To use a feature group we need to set the **name** and **version**.

In [26]:
# feature group name and version
FEATURE_GROUP_NAME = 'time_series_hourly_feature_group'
FEATURE_GROUP_VERSION = 3

In [27]:
# create the feature group
feature_group = feature_store.get_or_create_feature_group(
    name = FEATURE_GROUP_NAME,
    version = FEATURE_GROUP_VERSION,
    description = 'Hourly time series data',
    primary_key = ['pickup_location_id', 'pickup_ts'],
    event_time = 'pickup_ts'
)

Now that the feature group is created we save our data to it.

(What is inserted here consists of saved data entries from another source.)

-- ==== Sys2Proof/Laws/Dispatch.lean ====
section
/-!
SUPPORT. One equation per constructor: exec runs the meaning of the instruction.
-/
namespace Sys2Proof.Machine
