@[simp] theorem State.setBytes_mem (s : State) (a : Nat) (bs : List Byte) : (s.setBytes a bs).mem = s.mem.write a bs := rfl
@[simp] theorem State.setWord_mem (s : State) (a : Nat) (v : W64) : (s.setWord a v).mem = s.mem.write a (wordBytes v) := rfl

@[simp] theorem State.wake_mem (s : State) (h : Happening) : (s.wake h).mem = s.mem := by unfold State.wake; split <;> rfl
@[simp] theorem State.wake_tags (s : State) (h : Happening) : (s.wake h).tags = s.tags := by unfold State.wake; split <;> rfl
@[simp] theorem State.wake_poison (s : State) (h : Happening) : (s.wake h).poison = s.poison := by unfold State.wake; split <;> rfl
@[simp] theorem State.wake_soft (s : State) (h : Happening) : (s.wake h).soft = s.soft := by unfold State.wake; split <;> rfl
@[simp] theorem State.wake_lines (s : State) (h : Happening) : (s.wake h).lines = s.lines := by unfold State.wake; split <;> rfl
@[simp] theorem State.wake_stamps (s : State) (h : Happening) : (s.wake h).stamps = s.stamps := by unfold State.wake; split <;> rfl
@[simp] theorem State.wake_enc (s : State) (h : Happening) : (s.wake h).enc = s.enc := by unfold State.wake; split <;> rfl
@[simp] theorem State.wake_cores (s : State) (h : Happening) : (s.wake h).cores = s.cores := by unfold State.wake; split <;> rfl
@[simp] theorem State.wake_slices (s : State) (h : Happening) : (s.wake h).slices = s.slices := by unfold State.wake; split <;> rfl
@[simp] theorem State.wake_pkgs (s : State) (h : Happening) : (s.wake h).pkgs = s.pkgs := by unfold State.wake; split <;> rfl
@[simp] theorem State.wake_switches (s : State) (h : Happening) : (s.wake h).switches = s.switches := by unfold State.wake; split <;> rfl
@[simp] theorem State.wake_nodes (s : State) (h : Happening) : (s.wake h).nodes = s.nodes := by unfold State.wake; split <;> rfl
@[simp] theorem State.wake_transfers (s : State) (h : Happening) : (s.wake h).transfers = s.transfers := by unfold State.wake; split <;> rfl
@[simp] theorem State.wake_nextKv (s : State) (h : Happening) : (s.wake h).nextKv = s.nextKv := by unfold State.wake; split <;> rfl
@[simp] theorem State.wake_tagQ (s : State) (h : Happening) : (s.wake h).tagQ = s.tagQ := by unfold State.wake; split <;> rfl
@[simp] theorem State.wake_out (s : State) (h : Happening) : (s.wake h).out = s.out := by unfold State.wake; split <;> rfl
@[simp] theorem State.wake_cur (s : State) (h : Happening) : (s.wake h).cur = s.cur := by unfold State.wake; split <;> rfl
@[simp] theorem State.wake_clock (s : State) (h : Happening) : (s.wake h).clock = s.clock := by unfold State.wake; split <;> rfl
@[simp] theorem State.wake_nondet (s : State) (h : Happening) : (s.wake h).nondet = s.nondet := by unfold State.wake; split <;> rfl
@[simp] theorem State.wake_ticks (s : State) (h : Happening) : (s.wake h).ticks = s.ticks := by unfold State.wake; split <;> rfl
@[simp] theorem State.wake_fates (s : State) (h : Happening) : (s.wake h).fates = s.fates := by unfold State.wake; split <;> rfl
@[simp] theorem State.putCore_slice (s : State) (k : Nat) (c : Core) (j : Nat) : (s.putCore k c).slice j = s.slice j := rfl
@[simp] theorem State.putCore_pkg (s : State) (k : Nat) (c : Core) (j : Nat) : (s.putCore k c).pkg j = s.pkg j := rfl
@[simp] theorem State.putCore_switch (s : State) (k : Nat) (c : Core) (j : Nat) : (s.putCore k c).switch j = s.switch j := rfl
@[simp] theorem State.setMe_slice (s : State) (c : Core) (j : Nat) : (s.setMe c).slice j = s.slice j := rfl
@[simp] theorem State.setMe_pkg (s : State) (c : Core) (j : Nat) : (s.setMe c).pkg j = s.pkg j := rfl
@[simp] theorem State.setMe_switch (s : State) (c : Core) (j : Nat) : (s.setMe c).switch j = s.switch j := rfl
@[simp] theorem State.putSlice_core (s : State) (k : Nat) (c : Slice) (j : Nat) : (s.putSlice k c).core j = s.core j := rfl
@[simp] theorem State.putSlice_pkg (s : State) (k : Nat) (c : Slice) (j : Nat) : (s.putSlice k c).pkg j = s.pkg j := rfl
@[simp] theorem State.putSlice_switch (s : State) (k : Nat) (c : Slice) (j : Nat) : (s.putSlice k c).switch j = s.switch j := rfl
@[simp] theorem State.putSlice_me (s : State) (k : Nat) (c : Slice) : (s.putSlice k c).me = s.me := rfl
@[simp] theorem State.putPkg_core (s : State) (k : Nat) (p : Package) (j : Nat) : (s.putPkg k p).core j = s.core j := rfl
@[simp] theorem State.putPkg_slice (s : State) (k : Nat) (p : Package) (j : Nat) : (s.putPkg k p).slice j = s.slice j := rfl
@[simp] theorem State.putPkg_switch (s : State) (k : Nat) (p : Package) (j : Nat) : (s.putPkg k p).switch j = s.switch j := rfl
@[simp] theorem State.putPkg_me (s : State) (k : Nat) (p : Package) : (s.putPkg k p).me = s.me := rfl
@[simp] theorem State.putSwitch_core (s : State) (k : Nat) (w : Switch) (j : Nat) : (s.putSwitch k w).core j = s.core j := rfl
@[simp] theorem State.putSwitch_slice (s : State) (k : Nat) (w : Switch) (j : Nat) : (s.putSwitch k w).slice j = s.slice j := rfl
@[simp] theorem State.putSwitch_pkg (s : State) (k : Nat) (w : Switch) (j : Nat) : (s.putSwitch k w).pkg j = s.pkg j := rfl
@[simp] theorem State.putSwitch_me (s : State) (k : Nat) (w : Switch) : (s.putSwitch k w).me = s.me := rfl
@[simp] theorem State.later_core (s : State) (h : Happening) (j : Nat) : (s.later h).core j = s.core j := rfl
@[simp] theorem State.later_slice (s : State) (h : Happening) (j : Nat) : (s.later h).slice j = s.slice j := rfl
@[simp] theorem State.later_pkg (s : State) (h : Happening) (j : Nat) : (s.later h).pkg j = s.pkg j := rfl
@[simp] theorem State.later_switch (s : State) (h : Happening) (j : Nat) : (s.later h).switch j = s.switch j := rfl
@[simp] theorem State.later_me (s : State) (h : Happening) : (s.later h).me = s.me := rfl
@[simp] theorem State.now_core (s : State) (h : Happening) (j : Nat) : (s.now h).core j = s.core j := rfl
@[simp] theorem State.now_slice (s : State) (h : Happening) (j : Nat) : (s.now h).slice j = s.slice j := rfl
@[simp] theorem State.now_pkg (s : State) (h : Happening) (j : Nat) : (s.now h).pkg j = s.pkg j := rfl
@[simp] theorem State.now_switch (s : State) (h : Happening) (j : Nat) : (s.now h).switch j = s.switch j := rfl
@[simp] theorem State.now_me (s : State) (h : Happening) : (s.now h).me = s.me := rfl
@[simp] theorem State.setBytes_core (s : State) (a : Nat) (bs : List Byte) (j : Nat) : (s.setBytes a bs).core j = s.core j := rfl
@[simp] theorem State.setBytes_slice (s : State) (a : Nat) (bs : List Byte) (j : Nat) : (s.setBytes a bs).slice j = s.slice j := rfl
@[simp] theorem State.setBytes_pkg (s : State) (a : Nat) (bs : List Byte) (j : Nat) : (s.setBytes a bs).pkg j = s.pkg j := rfl
@[simp] theorem State.setBytes_switch (s : State) (a : Nat) (bs : List Byte) (j : Nat) : (s.setBytes a bs).switch j = s.switch j := rfl
@[simp] theorem State.setBytes_me (s : State) (a : Nat) (bs : List Byte) : (s.setBytes a bs).me = s.me := rfl
@[simp] theorem State.setWord_core (s : State) (a : Nat) (v : W64) (j : Nat) : (s.setWord a v).core j = s.core j := rfl
@[simp] theorem State.setWord_slice (s : State) (a : Nat) (v : W64) (j : Nat) : (s.setWord a v).slice j = s.slice j := rfl
@[simp] theorem State.setWord_pkg (s : State) (a : Nat) (v : W64) (j : Nat) : (s.setWord a v).pkg j = s.pkg j := rfl
@[simp] theorem State.setWord_switch (s : State) (a : Nat) (v : W64) (j : Nat) : (s.setWord a v).switch j = s.switch j := rfl
@[simp] theorem State.setWord_me (s : State) (a : Nat) (v : W64) : (s.setWord a v).me = s.me := rfl
@[simp] theorem State.setReg_slice (s : State) (r : BitVec 5) (v : W64) (j : Nat) : (s.setReg r v).slice j = s.slice j := rfl
@[simp] theorem State.setReg_pkg (s : State) (r : BitVec 5) (v : W64) (j : Nat) : (s.setReg r v).pkg j = s.pkg j := rfl
@[simp] theorem State.setReg_switch (s : State) (r : BitVec 5) (v : W64) (j : Nat) : (s.setReg r v).switch j = s.switch j := rfl
@[simp] theorem State.setPred_slice (s : State) (r : BitVec 3) (v : Bool) (j : Nat) : (s.setPred r v).slice j = s.slice j := rfl
@[simp] theorem State.setPred_pkg (s : State) (r : BitVec 3) (v : Bool) (j : Nat) : (s.setPred r v).pkg j = s.pkg j := rfl
@[simp] theorem State.setPred_switch (s : State) (r : BitVec 3) (v : Bool) (j : Nat) : (s.setPred r v).switch j = s.switch j := rfl
@[simp] theorem State.wake_core (s : State) (h : Happening) (j : Nat) : (s.wake h).core j = s.core j := by unfold State.wake; split <;> rfl
@[simp] theorem State.wake_slice (s : State) (h : Happening) (j : Nat) : (s.wake h).slice j = s.slice j := by unfold State.wake; split <;> rfl
@[simp] theorem State.wake_pkg (s : State) (h : Happening) (j : Nat) : (s.wake h).pkg j = s.pkg j := by unfold State.wake; split <;> rfl
@[simp] theorem State.wake_switch (s : State) (h : Happening) (j : Nat) : (s.wake h).switch j = s.switch j := by unfold State.wake; split <;> rfl
@[simp] theorem State.wake_me (s : State) (h : Happening) : (s.wake h).me = s.me := by unfold State.wake; split <;> rfl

We use **write_options = {'wait_for_job':False}** so we can keep working as the data is inserted.

In [28]:
# add data to the feature group
feature_group.insert(ts_data, write_options={'wait_for_job':False})

Feature Group created successfully, explore it at 
https://c.app.hopsworks.ai:443/p/1049751/fs/1041478/fg/1241445


Uploading Dataframe: 0.00% |          | Rows 0/5997480 | Elapsed Time: 00:00 | Remaining Time: ?

Launching job: time_series_hourly_feature_group_3_offline_fg_materialization
Job started successfully, you can follow the progress at 
https://c.app.hopsworks.ai/p/1049751/jobs/named/time_series_hourly_feature_group_3_offline_fg_materialization/executions


(<hsfs.core.job.Job at 0x21e5b3a6470>, None)